To compare the incidence rates of serious cardiovascular events in adult initiators of amphetamines or atomoxetine to rates in non-users.
This was a retrospective cohort study of new amphetamines (n = 38,586) or atomoxetine (n = 20,995) users. Each medication user was matched to up to four non-users on age, gender, data source, and state (n = 238,183). The following events were primary outcomes of interest 1) sudden death or ventricular arrhythmia, 2) stroke, 3) myocardial infarction, 4) a composite endpoint of stroke or myocardial infarction. Cox proportional hazard regression was used to calculate propensity-adjusted hazard ratios for amphetamines versus matched non-users and atomoxetine versus matched non-users, with intracluster dependence within matched sets accounted for using a robust sandwich estimator.

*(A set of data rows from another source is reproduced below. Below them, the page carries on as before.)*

/-! ## Memory accesses that complete (02_access_resolution.md, 04_copy_engine.md, 08_memory_port_and_arbitration.md) -/

/-- A port's read completes: WAIT is released, the word, its enabled lanes from memory, is driven while the bus cycle
lasts, and the memory port is free. A disabled lane, and every lane of a memory slower than the access time, is a free
value (log entry 3). -/
def Obligations.PortReadCompletes : Prop :=
  ∀ (q : Port) (m : MemAccess) (s : State),
    s.part.arbiter.access = some m → m.requestor = .port q → m.write = false → m.kind = .single →
    s.part.softReset = .none → s.part.atRest = true → s.part.onlyPortActive q →
    let busy := (s.part.ports.get q).busCycle
    ∃ d : Word,
      exec .memoryAccessCompletion s =
        .next { (s.onPart { s.part.withPort q ⟨none, if busy then some d else none, busy⟩ with
          arbiter := { s.part.arbiter with access := none } }) with freeIndex := s.freeIndex + 1 } ∧
      (s.sramTime ≤ m.time →
        (m.lanes.lower = true → d.extractLsb' 0 8 = s.mem.readByte (2 * m.addr.toNat)) ∧
        (m.lanes.upper = true → d.extractLsb' 8 8 = s.mem.readByte (2 * m.addr.toNat + 1)))

/-- A port's write, alone or the write half of a pair, completes: its enabled lanes stand in memory and every other byte
is as before, WAIT is released, and the memory port is free. Where the memory is slower than the access time the write may
not take: memory is then written or as it was (R137; log entries 3 and 4). -/
def Obligations.PortWriteCompletes : Prop :=
  ∀ (q : Port) (m : MemAccess) (s : State),
    s.part.arbiter.access = some m → m.requestor = .port q → m.write = true → m.kind = .single ∨ m.kind = .pairWrite →
    s.part.softReset = .none → s.part.atRest = true → s.part.onlyPortActive q → s.mem.wf = true →
    ∃ mem' : Memory,
      exec .memoryAccessCompletion s =
        .next { (s.onPart { s.part.withPort q ⟨none, none, (s.part.ports.get q).busCycle⟩ with
          arbiter := { s.part.arbiter with access := none } }) with mem := mem', freeIndex := s.freeIndex + 1 } ∧
      s.mem.afterWrite mem' m (decide (m.time < s.sramTime))

/-- At the completion of a pair's read half the write half of the merged word begins at the same address with both
lanes, without a choice and whatever else requests: a bit whose mask bit is 1 and whose lane is enabled is the write
data's; any other bit is the back word's, but where the memory is slower than the access time, when the part reads what
the memory drives, a free value (R137; log entries 3 and 4). -/
def Obligations.PairWriteHalfBegins : Prop :=
  ∀ (q : Port) (a : Access) (mask : Word) (m : MemAccess) (s : State),
    s.part.arbiter.access = some m → m.requestor = .port q → m.kind = .pairRead mask → m.write = false →
    m.lanes = ⟨true, true⟩ → s.part.accessOf q = some a →
    ∃ d : Word,
      exec .memoryAccessCompletion s =
        .next { (s.onPart { s.part with
          arbiter := { s.part.arbiter with
            access := some { m with write := true, data := d, kind := .pairWrite } } }) with
            freeIndex := s.freeIndex + 1 } ∧
      ∀ i, i < 16 →
        let taken := mask.getLsbD i = true ∧ (if i < 8 then a.lanes.lower else a.lanes.upper) = true
        (taken → d.getLsbD i = a.data.getLsbD i) ∧
        (¬ taken ∧ s.sramTime ≤ m.time →
          d.getLsbD i = if i < 8 then (s.mem.readByte (2 * m.addr.toNat)).getLsbD i
            else (s.mem.readByte (2 * m.addr.toNat + 1)).getLsbD (i - 8))

/-- A copier moves one word: at the completion of its read the word is in the holding word and its write to the same
offset of the target is granted; at the completion of that write, before word 15, the position advances and the next
read is granted. The touch copier's next half is granted whatever else requests and moves no choice state; a channel's
where nothing else requests. What a memory slower than the access time returns or takes is free (log entries 3, 4). -/
def Obligations.CopiersMoveOneWord : Prop :=
  ∀ (cp : LineCopy) (m : MemAccess) (s : State),
    s.part.arbiter.access = some m → m.lanes = ⟨true, true⟩ → m.kind = .single → s.part.softReset = .none →
    s.part.atRest = true → s.mem.wf = true →
    let time := s.part.arbiter.accessTime
    let slow := decide (m.time < s.sramTime)
    let writeAddr := cp.target + BitVec.ofNat 20 (16 * cp.line + cp.word.val)
    let readAddr := cp.source + BitVec.ofNat 20 (16 * cp.line + (cp.word.val + 1))
    let read (d : Word) : Prop :=
      s.sramTime ≤ m.time → d = s.mem.readByte (2 * m.addr.toNat + 1) ++ s.mem.readByte (2 * m.addr.toNat)
    let toWrite : LineCopy := { cp with half := .write }
    let toRead : LineCopy := { cp with word := cp.word + 1, half := .read }
    let moved (p : Part) (mem : Memory) : State := { (s.onPart p) with mem := mem, freeIndex := s.freeIndex + 1 }
    (∀ c, m.requestor = .channel c ∧ (s.part.channel c).work.lineCopy? = some cp ∧ s.part.onlyChannelActive c →
      let ch := s.part.channel c
      let granted (p : Part) (a : MemAccess) : Part := { p with arbiter := s.part.arbiter.grantedToChannel c a }
      (m.write = false → ∃ d, read d ∧ exec .memoryAccessCompletion s =
        .next (moved (granted (s.part.setChannel c { ch with work := ch.work.withCopy toWrite, holding := d })
          (.ofChannel c true writeAddr d time)) s.mem)) ∧
      (m.write = true ∧ cp.word.val < 15 → ∃ mem', s.mem.afterWrite mem' m slow ∧ exec .memoryAccessCompletion s =
        .next (moved (granted (s.part.setChannel c { ch with work := ch.work.withCopy toRead })
          (.ofChannel c false readAddr 0#16 time)) mem'))) ∧
    (m.requestor = .touch ∧ s.part.copy.touch.work.lineCopy? = some cp →
      let t := s.part.copy.touch
      let granted (p : Part) (a : MemAccess) : Part := { p with arbiter := { s.part.arbiter with access := some a } }
      (m.write = false → ∃ d, read d ∧ exec .memoryAccessCompletion s =
        .next (moved (granted (s.part.withTouch ⟨t.work.withCopy toWrite, d⟩) (.ofTouch true writeAddr d time)) s.mem)) ∧
      (m.write = true ∧ cp.word.val < 15 → ∃ mem', s.mem.afterWrite mem' m slow ∧ exec .memoryAccessCompletion s =
        .next (moved (granted (s.part.withTouch ⟨t.work.withCopy toRead, t.holding⟩)
          (.ofTouch false readAddr 0#16 time)) mem')))

/-- The write of word 15 of a CATCH_UP line: the line leaves the back's stale set; an unmasked channel goes on with the
lowest stale line that is not in copy; with the stale set empty and no line in copy the job is complete, the channel
IDLE, and BACK_READY noted to the producer. No touch entry, waiting entry or pending release stands in the way. -/
def Obligations.CatchUpLineEnds : Prop :=
  ∀ (c : Chan) (w : Win) (sv : Service) (cp : LineCopy) (m : MemAccess) (s : State),
    s.part.arbiter.access = some m → m.requestor = .channel c → m.kind = .single → m.write = true → cp.word = 15 →
    s.part.softReset = .none → s.part.atRest = true → s.part.onlyChannelActive c → s.mem.wf = true →
    (s.part.channel c).work = .serving w .catchUp (some cp) → s.part.service w = some sv → sv.releasePending = false →
    s.part.copy.queue = [] → s.part.copy.waiting = [] → cp.target = sv.geometry.base sv.back →
    sv.geometry.logicalBase ≠ sv.geometry.bank1Base → sv.geometry.logicalBase ≠ sv.geometry.bank2Base →
    sv.geometry.bank1Base ≠ sv.geometry.bank2Base →
    (∀ d, d ≠ c → ∀ job cp', (s.part.channel d).work ≠ .serving w job cp') →
    (∀ q a n line, s.part.accessOf q = some a → a.phase ≠ .stalled (.touchWait w line) n) →
    let stale := sv.backStale &&& ~~~ BitVec.twoPow 64 cp.line
    let p := s.part.setService w { sv with stale := sv.stale.set sv.back stale }
    ∃ mem' : Memory, s.mem.afterWrite mem' m (decide (m.time < s.sramTime)) ∧
      (∀ line, (s.part.channel c).masked = false ∧ lowestLine? stale = some line →
        let next : LineCopy := ⟨line, sv.geometry.base sv.latest, sv.geometry.base sv.back, 0, .read⟩
        exec .memoryAccessCompletion s =
          .next { (s.onPart
            { p.setChannelWork c (.serving w .catchUp (some next)) with
              arbiter := s.part.arbiter.grantedToChannel c
                (.ofChannel c false (next.source + BitVec.ofNat 20 (16 * line)) 0#16 s.part.arbiter.accessTime) }) with
            mem := mem', freeIndex := s.freeIndex + 1 }) ∧
      (stale = 0#64 →
        exec .memoryAccessCompletion s =
          .next { (s.onPart
            { (p.setChannelWork c .idle).note sv.geometry.producer w .backReady with
              arbiter := { s.part.arbiter with access := none } }) with
            mem := mem', freeIndex := s.freeIndex + 1 })

/-- A pending release is performed at the completion of the CATCH_UP job that a channel's last line ends: BACK_READY is
noted, then the back becomes the ready image (a ready image found there is dropped), with RELEASE_PENDING clear. With the
new back caught up, a read that the producer had held is granted there; with lines stale in it the window joins again, and
the lowest-numbered IDLE unmasked channel, if there is one, takes it. -/
def Obligations.PendingReleasePerformed : Prop :=
  ∀ (c : Chan) (w : Win) (sv : Service) (cp : LineCopy) (new : Bank) (m : MemAccess) (s : State),
    s.part.arbiter.access = some m → m.requestor = .channel c → m.kind = .single → m.write = true → cp.word = 15 →
    s.part.softReset = .none → s.part.atRest = true → s.part.onlyChannelActive c → s.mem.wf = true →
    (s.part.channel c).work = .serving w .catchUp (some cp) → s.part.service w = some sv → sv.retiring = false →
    sv.releasePending = true → sv.rolesDistinct = true → s.part.copy.queue = [] → s.part.copy.waiting = [] →
    cp.target = sv.geometry.base sv.back → sv.geometry.logicalBase ≠ sv.geometry.bank1Base →
    sv.geometry.logicalBase ≠ sv.geometry.bank2Base → sv.geometry.bank1Base ≠ sv.geometry.bank2Base →
    (∀ d, d ≠ c → ∀ job cp', (s.part.channel d).work ≠ .serving w job cp') →
    sv.backStale &&& ~~~ BitVec.twoPow 64 cp.line = 0#64 →
    (∀ image, sv.ready = some image → new = image.bank) → (sv.ready = none → new ≠ sv.front ∧ new ≠ sv.back) →
    let r := s.part.record w
    let producer := sv.geometry.producer
    let gained (k : Bank) : LineSet := if k = sv.back then 0#64 else sv.stale.get k ||| sv.dirty
    let after : Service := { sv with
      ready := some ⟨sv.back, r.next, lineCount sv.dirty⟩, back := new
      stale := ⟨gained .b0, gained .b1, gained .b2⟩, dirty := 0#64, releasePending := false, carried := false }
    let caughtUp := s.part.note producer w .backReady
    let noted := if sv.ready.isSome then caughtUp.note producer.other w .dropped else caughtUp
    let released := noted.setRecord w { r with
      next := r.next + 1#16, dropped := if sv.ready.isSome then (if r.dropped < 255 then r.dropped + 1 else 255) else r.dropped
      service := some after }
    let free (p : Part) : Part := { p with arbiter := { s.part.arbiter with access := none } }
    let noneHeld (x : Port) : Prop := ∀ a st n, s.part.accessOf x = some a → a.phase = .stalled st n → st.window ≠ w
    ∃ mem' : Memory, s.mem.afterWrite mem' m (decide (m.time < s.sramTime)) ∧
      let result (p : Part) : State := { (s.onPart p) with mem := mem', freeIndex := s.freeIndex + 1 }
      (gained new = 0#64 ∧ noneHeld .a ∧ noneHeld .b →
        exec .memoryAccessCompletion s = .next (result (free (released.setChannelWork c .idle)))) ∧
      (∀ a n, gained new = 0#64 ∧ s.part.accessOf producer = some a ∧ a.phase = .stalled (.releasePending w) n ∧
          a.write = false ∧ s.part.logicalOf w sv a.addr ∧ s.part.noTagWord w sv a.addr ∧
          noneHeld producer.other →
        let mr : MemAccess := .ofPort producer false
          (sv.geometry.base new + BitVec.ofNat 20 (sv.geometry.offset a.addr)) a.lanes a.data s.part.arbiter.accessTime
        exec .memoryAccessCompletion s =
          .next (result { (released.setChannelWork c .idle).withPort producer
            { s.part.ports.get producer with access := some { a with phase := .granted (.producerRead w) } } with
            arbiter := s.part.arbiter.grantedTo producer mr })) ∧
      (∀ line, lowestLine? (gained new) = some line ∧ noneHeld .a ∧ noneHeld .b →
        (∀ d, (s.part.setChannelWork c .idle).freeChannel? = some d →
          exec .memoryAccessCompletion s =
            .next (result ((free (released.setChannelWork c .idle)).jobTaken d w .catchUp after line))) ∧
        ((s.part.setChannelWork c .idle).freeChannel? = none →
          exec .memoryAccessCompletion s =
            .next (result (free ((released.setChannelWork c .idle).setWaiting [⟨w, .catchUp, false⟩])))))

The propensity-score adjusted hazard ratio for amphetamines use versus non-use was 1.18 (95% CI: 0.55–2.54) for sudden death/ventricular arrhythmia, 0.80 (95% CI: 0.44–1.47) for stroke, 0.75 (95% CI: 0.42–1.35) for myocardial infarction, and 0.78 (95% CI: 0.51–1.19) for stroke/myocardial infarction. The propensity-score adjusted hazard ratio for atomoxetine use versus non-use was 0.41 (95% CI: 0.10–1.75) for sudden death/ventricular arrhythmia, 1.30 (95% CI: 0.52–3.29) for stroke, 0.56 (95% CI: 0.16–2.00) for myocardial infarction, and 0.92 (95% CI: 0.44–1.92) for stroke/myocardial infarction.

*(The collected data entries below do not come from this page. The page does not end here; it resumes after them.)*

-- ==== Sys2Proof/Tests/Slice0.lean ====
section
/-!
SUPPORT. The model's own tests: the well-formedness check on ill-formed terms; for every statement with hypotheses a
concrete state and operands that meet them, each clause apart and at the ends of its ranges; and what single commands
do on a small state.
-/

namespace Sys2Proof.Tests

open Sys2Proof.Machine

/-! ## Well-formed commands -/

theorem test_wf_arrival_without_strobe : (Instr.accessArrival .a 0 false false Lanes.both 0).wf = false := by decide
theorem test_wf_tag_write_to_control : (Instr.tagWrite .a 0 .control Lanes.both 0).wf = false := by decide
theorem test_wf_arrivals : (Instr.accessArrival .a 0 true false Lanes.both 0).wf = true ∧
    (Instr.accessArrival .b 0xFFFFF true true ⟨false, false⟩ 0).wf = true ∧
    (Instr.tagWrite .b 15 .fill ⟨false, true⟩ 7).wf = true := by decide
theorem test_table_gives_no_bits : decodeTableWord 8 0x20 = none ∧ decodeTableWord 0 0 = none := by decide

/-! ## Small states -/

/-- Window 0 of the small states: two lines, produced by port A. -/
def geo : Geometry := ⟨.a, 0x100#20, 2, 0x200#20, 0x300#20⟩

/-- Its live descriptor. -/
def desc : Descriptor := ⟨true, .a, 0x100#20, 2, 0x200#20, 0x300#20, .explicit, false, true, 2, 0xFFFF#16⟩

/-- Its service state: LIVE, every bank up to date, nothing ready, nothing written. -/
def live : Service where
  retiring := false
  geometry := geo
  front := .b0
  back := .b1
  ready := none
  stale := ⟨0#64, 0#64, 0#64⟩
  dirty := 0#64
  pin := none
  initial := false
  late := false
  deferred := false
  releasePending := false
  carried := false

/-- Both lines stale in the back. -/
def stale : Service := { live with stale := ⟨0#64, 3#64, 0#64⟩ }

/-- The part in RUN with window 0 in service. -/
def running (sv : Service) (d : Descriptor) : Part := { Part.reset with
  opState := .run
  timer := { Timer.reset with running := true }
  live := Part.reset.live.set 0 d
  records := Part.reset.records.set 0 { Record.reset with service := some sv, frontNumber := 7, next := 8 } }

/-- The state of that part. -/
def inRun (sv : Service) : State := State.reset.onPart (running sv desc)

/-- The same with window 0 under another descriptor. -/
def inRunUnder (d : Descriptor) (sv : Service) : State := State.reset.onPart (running sv d)

/-- The memory port is busy with `m`. -/
def busyWith (m : MemAccess) (s : State) : State :=
  s.onPart { s.part with arbiter := { s.part.arbiter with access := some m } }

/-- A port holds an access. -/
def holding (q : Port) (a : Access) (s : State) : State := s.onPart (s.part.withPort q (.holding a))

Citation: Schelleman H, Bilker WB, Kimmel SE, Daniel GW, Newcomb C, Guevara JP, et al. (2013) Amphetamines, Atomoxetine and the Risk of Serious Cardiovascular Events in Adults. PLoS ONE 8(1): e52991. https://doi.org/10.1371/journal.pone.0052991
Editor: Silvia Alessi-Severini, University of Manitoba, Canada
Received: August 5, 2012; Accepted: November 22, 2012; Published: January 30, 2013
Copyright: © 2013 Schelleman et al. This is an open-access article distributed under the terms of the Creative Commons Attribution License, which permits unrestricted use, distribution, and reproduction in any medium, provided the original author and source are credited.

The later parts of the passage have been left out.